- Problem to work on: Copy out each line in the material below that has the word "where".

● ● ●

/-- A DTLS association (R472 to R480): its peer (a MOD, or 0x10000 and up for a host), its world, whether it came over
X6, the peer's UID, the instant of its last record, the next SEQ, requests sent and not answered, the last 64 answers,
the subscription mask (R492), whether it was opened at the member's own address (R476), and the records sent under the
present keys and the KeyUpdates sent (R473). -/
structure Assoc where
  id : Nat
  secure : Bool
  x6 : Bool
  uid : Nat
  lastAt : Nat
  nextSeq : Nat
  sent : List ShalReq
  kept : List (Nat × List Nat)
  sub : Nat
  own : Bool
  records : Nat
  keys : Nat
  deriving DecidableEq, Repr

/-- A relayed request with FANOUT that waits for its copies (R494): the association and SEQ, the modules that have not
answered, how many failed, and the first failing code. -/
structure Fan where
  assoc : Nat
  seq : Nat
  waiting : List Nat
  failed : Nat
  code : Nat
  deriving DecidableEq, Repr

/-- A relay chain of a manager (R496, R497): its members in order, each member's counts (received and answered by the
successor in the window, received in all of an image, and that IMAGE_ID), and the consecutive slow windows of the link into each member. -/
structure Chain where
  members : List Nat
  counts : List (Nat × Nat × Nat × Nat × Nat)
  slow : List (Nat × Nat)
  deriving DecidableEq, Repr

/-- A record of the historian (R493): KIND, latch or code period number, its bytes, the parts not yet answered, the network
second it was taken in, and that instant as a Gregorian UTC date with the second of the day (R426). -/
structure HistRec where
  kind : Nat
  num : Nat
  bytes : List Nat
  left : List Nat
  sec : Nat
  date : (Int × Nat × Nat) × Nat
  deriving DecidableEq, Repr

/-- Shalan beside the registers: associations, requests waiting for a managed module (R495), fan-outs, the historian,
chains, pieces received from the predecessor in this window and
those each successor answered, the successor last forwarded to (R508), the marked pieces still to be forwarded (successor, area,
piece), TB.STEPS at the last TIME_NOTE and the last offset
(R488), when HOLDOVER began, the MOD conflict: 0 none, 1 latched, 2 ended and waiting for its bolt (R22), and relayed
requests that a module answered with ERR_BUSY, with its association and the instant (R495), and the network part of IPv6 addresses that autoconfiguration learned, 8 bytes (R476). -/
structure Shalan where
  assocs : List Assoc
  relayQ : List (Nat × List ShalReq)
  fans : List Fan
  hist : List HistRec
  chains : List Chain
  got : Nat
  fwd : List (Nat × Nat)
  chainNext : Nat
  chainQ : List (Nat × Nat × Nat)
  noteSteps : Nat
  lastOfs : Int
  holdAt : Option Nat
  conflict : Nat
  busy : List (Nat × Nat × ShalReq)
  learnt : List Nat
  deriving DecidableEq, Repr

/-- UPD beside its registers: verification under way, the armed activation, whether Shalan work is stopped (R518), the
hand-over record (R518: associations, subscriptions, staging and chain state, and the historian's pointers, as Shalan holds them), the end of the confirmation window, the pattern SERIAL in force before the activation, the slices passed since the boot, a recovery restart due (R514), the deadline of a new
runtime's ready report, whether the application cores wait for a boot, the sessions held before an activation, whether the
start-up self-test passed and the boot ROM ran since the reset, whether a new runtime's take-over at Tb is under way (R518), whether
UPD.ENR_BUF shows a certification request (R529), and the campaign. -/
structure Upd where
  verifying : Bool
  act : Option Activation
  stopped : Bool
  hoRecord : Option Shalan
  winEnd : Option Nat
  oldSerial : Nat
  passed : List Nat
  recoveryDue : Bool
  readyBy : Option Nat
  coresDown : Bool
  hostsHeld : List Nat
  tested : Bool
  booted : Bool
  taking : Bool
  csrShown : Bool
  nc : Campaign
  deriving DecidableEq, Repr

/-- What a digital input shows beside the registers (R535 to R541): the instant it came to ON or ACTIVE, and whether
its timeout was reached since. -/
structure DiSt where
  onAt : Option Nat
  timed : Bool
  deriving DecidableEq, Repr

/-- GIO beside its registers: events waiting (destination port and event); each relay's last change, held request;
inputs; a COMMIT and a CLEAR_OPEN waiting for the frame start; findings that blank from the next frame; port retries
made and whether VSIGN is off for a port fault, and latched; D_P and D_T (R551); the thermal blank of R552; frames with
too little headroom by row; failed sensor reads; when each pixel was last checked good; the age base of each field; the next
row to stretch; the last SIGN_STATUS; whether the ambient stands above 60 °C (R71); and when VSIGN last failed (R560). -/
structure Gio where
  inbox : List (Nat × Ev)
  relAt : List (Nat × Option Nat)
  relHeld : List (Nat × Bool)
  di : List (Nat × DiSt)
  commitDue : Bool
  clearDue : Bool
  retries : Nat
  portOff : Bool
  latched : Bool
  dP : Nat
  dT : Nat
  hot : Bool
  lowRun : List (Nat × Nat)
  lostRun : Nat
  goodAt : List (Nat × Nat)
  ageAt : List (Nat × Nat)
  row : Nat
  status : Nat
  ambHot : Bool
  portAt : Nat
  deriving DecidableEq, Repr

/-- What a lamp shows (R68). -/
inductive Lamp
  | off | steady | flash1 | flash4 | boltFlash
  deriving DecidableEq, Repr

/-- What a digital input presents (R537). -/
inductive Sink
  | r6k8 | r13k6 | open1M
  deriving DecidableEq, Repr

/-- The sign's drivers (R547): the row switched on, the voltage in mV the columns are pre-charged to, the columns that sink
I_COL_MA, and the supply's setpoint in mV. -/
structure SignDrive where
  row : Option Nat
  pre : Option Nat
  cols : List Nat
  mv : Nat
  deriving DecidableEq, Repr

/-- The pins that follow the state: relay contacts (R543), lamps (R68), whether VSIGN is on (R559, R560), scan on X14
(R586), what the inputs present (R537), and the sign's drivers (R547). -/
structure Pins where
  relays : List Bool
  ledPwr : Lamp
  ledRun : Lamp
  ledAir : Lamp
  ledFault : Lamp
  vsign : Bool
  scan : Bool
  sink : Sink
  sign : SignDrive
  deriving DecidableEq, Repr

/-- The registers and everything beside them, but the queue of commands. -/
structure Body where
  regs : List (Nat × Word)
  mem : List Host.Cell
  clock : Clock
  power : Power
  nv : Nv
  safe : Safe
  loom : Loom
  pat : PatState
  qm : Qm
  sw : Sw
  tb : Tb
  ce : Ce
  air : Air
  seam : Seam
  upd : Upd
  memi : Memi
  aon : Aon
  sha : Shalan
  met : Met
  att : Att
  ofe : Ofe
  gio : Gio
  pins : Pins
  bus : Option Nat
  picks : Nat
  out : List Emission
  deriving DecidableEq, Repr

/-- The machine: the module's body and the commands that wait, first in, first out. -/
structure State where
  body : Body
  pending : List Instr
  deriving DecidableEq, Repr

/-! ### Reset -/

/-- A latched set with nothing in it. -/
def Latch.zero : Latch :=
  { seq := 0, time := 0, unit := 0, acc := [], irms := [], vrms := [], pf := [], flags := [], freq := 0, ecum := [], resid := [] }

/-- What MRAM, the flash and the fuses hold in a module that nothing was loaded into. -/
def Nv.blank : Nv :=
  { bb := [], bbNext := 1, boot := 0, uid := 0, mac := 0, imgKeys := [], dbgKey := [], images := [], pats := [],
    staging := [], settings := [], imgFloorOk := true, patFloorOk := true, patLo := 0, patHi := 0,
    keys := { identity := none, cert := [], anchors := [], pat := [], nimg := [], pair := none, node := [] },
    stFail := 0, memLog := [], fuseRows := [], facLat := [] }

● ● ●

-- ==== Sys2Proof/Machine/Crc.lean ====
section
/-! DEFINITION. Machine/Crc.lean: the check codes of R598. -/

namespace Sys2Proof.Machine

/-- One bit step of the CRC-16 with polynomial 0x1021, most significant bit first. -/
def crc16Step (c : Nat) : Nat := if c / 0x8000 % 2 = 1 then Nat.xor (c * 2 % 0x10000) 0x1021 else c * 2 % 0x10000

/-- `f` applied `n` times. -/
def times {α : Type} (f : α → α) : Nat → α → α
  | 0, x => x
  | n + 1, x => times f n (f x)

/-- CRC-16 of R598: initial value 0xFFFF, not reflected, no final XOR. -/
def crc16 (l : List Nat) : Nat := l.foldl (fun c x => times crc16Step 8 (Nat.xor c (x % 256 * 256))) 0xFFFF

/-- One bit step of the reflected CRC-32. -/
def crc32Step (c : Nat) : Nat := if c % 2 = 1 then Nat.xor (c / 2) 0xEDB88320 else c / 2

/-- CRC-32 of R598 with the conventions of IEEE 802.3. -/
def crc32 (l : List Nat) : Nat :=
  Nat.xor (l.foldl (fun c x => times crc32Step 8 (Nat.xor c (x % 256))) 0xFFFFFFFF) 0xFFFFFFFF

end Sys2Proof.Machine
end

● ● ●

- Reply:
structure Assoc where
structure Fan where
structure Chain where
structure HistRec where
structure Shalan where
structure Upd where
structure DiSt where
structure Gio where
structure SignDrive where
structure Pins where
structure Body where
structure State where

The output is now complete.